[Saved data entries]

/-- The beacon payload for a beacon with its SFD at a slot time (08 Table 08-3). -/
def beaconBytes (s : State) (ch : Nat) (t : Int) : List Byte :=
  leB 2 (rdI s P20.NET_ID ch) ++ leB 1 0 ++ leB 1 (b2n (acceptsAssoc s) + 2 * b2n (lockedOrFree s))
    ++ leB 4 ((t / nsSec).toNat % 2 ^ 32) ++ leB 2 ((t % nsSec * 65536 / nsSec).toNat) ++ leB 2 (rdvNext ch t)
    ++ leB 8 (rdI s P20.RELAY_LIST ch)

/-- A transmission of class 1 to 3 that starts on time: it cuts receptions on the port, or it is not sent and counted when
the port's channels are busy (08 R257). -/
def onTime (ch psdu : Nat) (t : Int) (o : Out) (s : State) : State :=
  let port := radPort s ch
  if rdI s P20.PORT_TX_MAX port ≤ transmitting s port t ∨ t < (chanAt s ch).txUntil then bumpCh P20.RX_CUT ch s
  else if fcLeft s ch = false then s
  else airOut ch psdu t o (cutRx port s)

/-- BEACON_TRANSMIT: at a multiple of BI for the first group of the port, for the others in turn (08 R258, R259). -/
def execBeaconTransmit (ch : Fin 16) (sinceBeat : Nat) (s : State) : Host.Outcome State Fault Refusal :=
  let t := slotNs s + sinceBeat
  let us := (t / 1000).toNat
  let due := if beaconTurn s ch.val = 0 then atBeacon s ch.val us else groupEnd s ch.val == some us
  .next (if coordUp s ch.val && running s && due then
      modChan ch.val (fun c => { c with beaconAt := us, beaconUntil := t + airtime s ch.val Config.beaconPsdu })
        (onTime ch.val Config.beaconPsdu t (.radio ch.val 2 (txLevel s ch.val) none 0xFFFF false false (nextFc s ch.val)
          (beaconBytes s ch.val (t + sfdNs s ch.val))) s)
    else s)

/-- RENDEZVOUS_SLOT: at m × 900 s + n × 500 ms, or right after the channel's beacon of that instant, the marker is sent
and the channel listens for 400 ms (08 R278). -/
def execRendezvousSlot (ch : Fin 16) (sinceBeat psdu : Nat) (s : State) : Host.Outcome State Fault Refusal :=
  let t := slotNs s + sinceBeat
  let start := fun (u : Int) => (u / 1000 - (ch.val * 500000 : Nat)) % 900000000 == 0
  let c := chanAt s ch.val
  let afterBeacon := t / 1000 == -(-c.beaconUntil / 1000) && start (c.beaconAt * 1000)
  let p := leB 1 0xE3 ++ zeros 1 ++ leB 4 ((t / nsSec).toNat % 2 ^ 32) ++ leB 2 ((t % nsSec / 1000000).toNat)
    ++ leB 2 (rdI s P20.NET_ID ch.val)
  .next (if coordUp s ch.val && running s && (start t || afterBeacon) then
      modChan ch.val (fun x => { x with rdvUntil := t + 400000000 })
        (onTime ch.val psdu t (.radio ch.val 3 (txLevel s ch.val) none 0xFFFF false false (nextFc s ch.val) p) s)
    else s)

/-! Member mode (08 R261, R270). -/

/-- A member channel's parent changed. -/
def modParent (ch : Nat) (f : Parent → Parent) (s : State) : State :=
  modChan ch (fun c => { c with parent := c.parent.map f }) s

/-- BEACON_RECEIVED: the parent's beacon, or a coordinator realignment, keeps or restores membership (08 R261, R270). -/
def execBeaconReceived (ch : Fin 16) (b : BeaconIn) (s : State) : Host.Outcome State Fault Refusal :=
  .next (match (chanAt s ch.val).parent with
    | none => s
    | some p =>
      let st := rdI s P20.STATE ch.val
      if radChanUp s ch.val = false ∨ b.fromParent = false ∨ b.panId ≠ rdI s P20.PAN_ID ch.val
        ∨ [3, 4, 5].contains st = false
        ∨ (st = 5 ∧ passed s p.scanBegan (secBeats (rdI s P20.ORPHAN_HOLD ch.val * 60)) = true) then s
      else
        let t := slotNs s + b.sfd
        let d := if b.realign then p.depth else byteAt b.payload 2
        let rl := if b.realign then p.relays else (List.range 4).map (fun k => leAt b.payload (12 + 2 * k) 2)
        let s1 := wrI P20.STATE ch.val 3 (wrI P20.DEPTH ch.val (d + 1) (modParent ch.val (fun x =>
          { x with depth := d, relays := rl, lastBeacon := t, expect := t + biNs s ch.val, missed := 0 }) s))
        if st = 3 then s1 else logEv evRadioParentFound (leB 1 ch.val) s1)

/-- The half-width of the window around the next expected beacon: G, and from the third miss on twice the one before, up
to 8 × GMAX (08 R270). -/
def beaconHalf (s : State) (ch : Nat) (p : Parent) : Int :=
  if p.missed < 3 then guardNs s ch (rdI s P20.DRIFT_METER ch) (p.expect - p.lastBeacon)
  else min (2 * p.half) (8 * gMaxNs s ch)

/-- RADIO_PARENT_LOST: the window around an expected beacon closes without it; the third miss is loss of parent (08
R270). -/
def execRadioParentLost (ch : Fin 16) (s : State) : Host.Outcome State Fault Refusal :=
  .next (match (chanAt s ch.val).parent with
    | none => s
    | some p =>
      let h := beaconHalf s ch.val p
      let st := rdI s P20.STATE ch.val
      if radChanUp s ch.val = false ∨ slotNs s < p.expect + h ∨ [3, 4].contains st = false then s
      else
        let s1 := modParent ch.val (fun x => { x with missed := p.missed + 1, half := h,
                                                      expect := p.expect + biNs s ch.val }) s
        if st = 3 ∧ p.missed + 1 = 3 then
          logEv evRadioParentLost (leB 1 ch.val) (wrI P20.STATE ch.val 4 (cancelRelays ch.val s1))
        else s1)

/-- The channel numbers of a scan: the own, then those of ORPHAN_BASE and ORPHAN_MASK (08 R261, R270). -/
def scanList (s : State) (ch : Nat) : List (Option Nat) :=
  none :: ((List.range 16).filter (fun j => bitAt (rdI s P20.ORPHAN_MASK ch) j)).map (fun j =>
    some (rdI s P20.ORPHAN_BASE ch + j))

/-- A MAC command sent on every channel of the scan list, class 7 (08 Table 08-2, R270). -/
def queueScan (ch cmd : Nat) (s : State) : State :=
  (scanList s ch).foldl (fun t n => queueRadio { ch := ch, cls := 7, ext := none, dest := 0xFFFF, payload := leB 1 cmd,
                                                 cmd := true, ackReq := false, num := n } t) s

/-- The channel may scan: it has not scanned for 60 s (08 R270). -/
def scanDue (s : State) (c : RadChan) : Bool := c.lastScan.all (fun t => passed s t (secBeats 60))

/-- RADIO_ORPHAN_SCAN: at the eighth further miss, and every 60 s from then on (08 R270). -/
def execRadioOrphanScan (ch : Fin 16) (s : State) : Host.Outcome State Fault Refusal :=
  .next (match (chanAt s ch.val).parent with
    | none => s
    | some p =>
      let st := rdI s P20.STATE ch.val
      let c := chanAt s ch.val
      if radChanUp s ch.val = false then s
      else if st = 4 ∧ 11 ≤ p.missed then
        logEv evRadioOrphanScan (leB 1 ch.val) (wrI P20.STATE ch.val 5 (queueScan ch.val 6
          (modChan ch.val (fun x => { x with lastScan := some s.beat.ticks })
            (modParent ch.val (fun x => { x with scanBegan := s.beat.ticks }) s))))
      else if st = 5 ∧ scanDue s c = true then
        queueScan ch.val 6 (modChan ch.val (fun x => { x with lastScan := some s.beat.ticks }) s)
      else s)

/-- ORPHAN_HOLD_EXPIRE: the address is released, held acknowledgements are discarded, and the channel joins afresh (08
R270). -/
def execOrphanHoldExpire (ch : Fin 16) (s : State) : Host.Outcome State Fault Refusal :=
  .next (match (chanAt s ch.val).parent with
    | none => s
    | some p =>
      if rdI s P20.STATE ch.val ≠ 5
        ∨ passed s p.scanBegan (secBeats (rdI s P20.ORPHAN_HOLD ch.val * 60)) = false then s
      else
        let keep := fun (x : RadTx) => !(x.ch == ch.val && (match x.cargo with
          | .acks _ _ _ => true
          | _ => false))
        wrI P20.STATE ch.val 6 (modChan ch.val (fun c => { c with parent := none, lastScan := none })
          { s with radio := { s.radio with txq := s.radio.txq.filter keep } }))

**EXERCISE:** Above are the entries. Copy exactly the part that opens with the line containing "marker is sent" and closes with the line containing "let rl := if", and no more.

**SOLUTION:**
/-- RENDEZVOUS_SLOT: at m × 900 s + n × 500 ms, or right after the channel's beacon of that instant, the marker is sent
and the channel listens for 400 ms (08 R278). -/
def execRendezvousSlot (ch : Fin 16) (sinceBeat psdu : Nat) (s : State) : Host.Outcome State Fault Refusal :=
  let t := slotNs s + sinceBeat
  let start := fun (u : Int) => (u / 1000 - (ch.val * 500000 : Nat)) % 900000000 == 0
  let c := chanAt s ch.val
  let afterBeacon := t / 1000 == -(-c.beaconUntil / 1000) && start (c.beaconAt * 1000)
  let p := leB 1 0xE3 ++ zeros 1 ++ leB 4 ((t / nsSec).toNat % 2 ^ 32) ++ leB 2 ((t % nsSec / 1000000).toNat)
    ++ leB 2 (rdI s P20.NET_ID ch.val)
  .next (if coordUp s ch.val && running s && (start t || afterBeacon) then
      modChan ch.val (fun x => { x with rdvUntil := t + 400000000 })
        (onTime ch.val psdu t (.radio ch.val 3 (txLevel s ch.val) none 0xFFFF false false (nextFc s ch.val) p) s)
    else s)

/-! Member mode (08 R261, R270). -/

/-- A member channel's parent changed. -/
def modParent (ch : Nat) (f : Parent → Parent) (s : State) : State :=
  modChan ch (fun c => { c with parent := c.parent.map f }) s

/-- BEACON_RECEIVED: the parent's beacon, or a coordinator realignment, keeps or restores membership (08 R261, R270). -/
def execBeaconReceived (ch : Fin 16) (b : BeaconIn) (s : State) : Host.Outcome State Fault Refusal :=
  .next (match (chanAt s ch.val).parent with
    | none => s
    | some p =>
      let st := rdI s P20.STATE ch.val
      if radChanUp s ch.val = false ∨ b.fromParent = false ∨ b.panId ≠ rdI s P20.PAN_ID ch.val
        ∨ [3, 4, 5].contains st = false
        ∨ (st = 5 ∧ passed s p.scanBegan (secBeats (rdI s P20.ORPHAN_HOLD ch.val * 60)) = true) then s
      else
        let t := slotNs s + b.sfd
        let d := if b.realign then p.depth else byteAt b.payload 2
        let rl := if b.realign then p.relays else (List.range 4).map (fun k => leAt b.payload (12 + 2 * k) 2)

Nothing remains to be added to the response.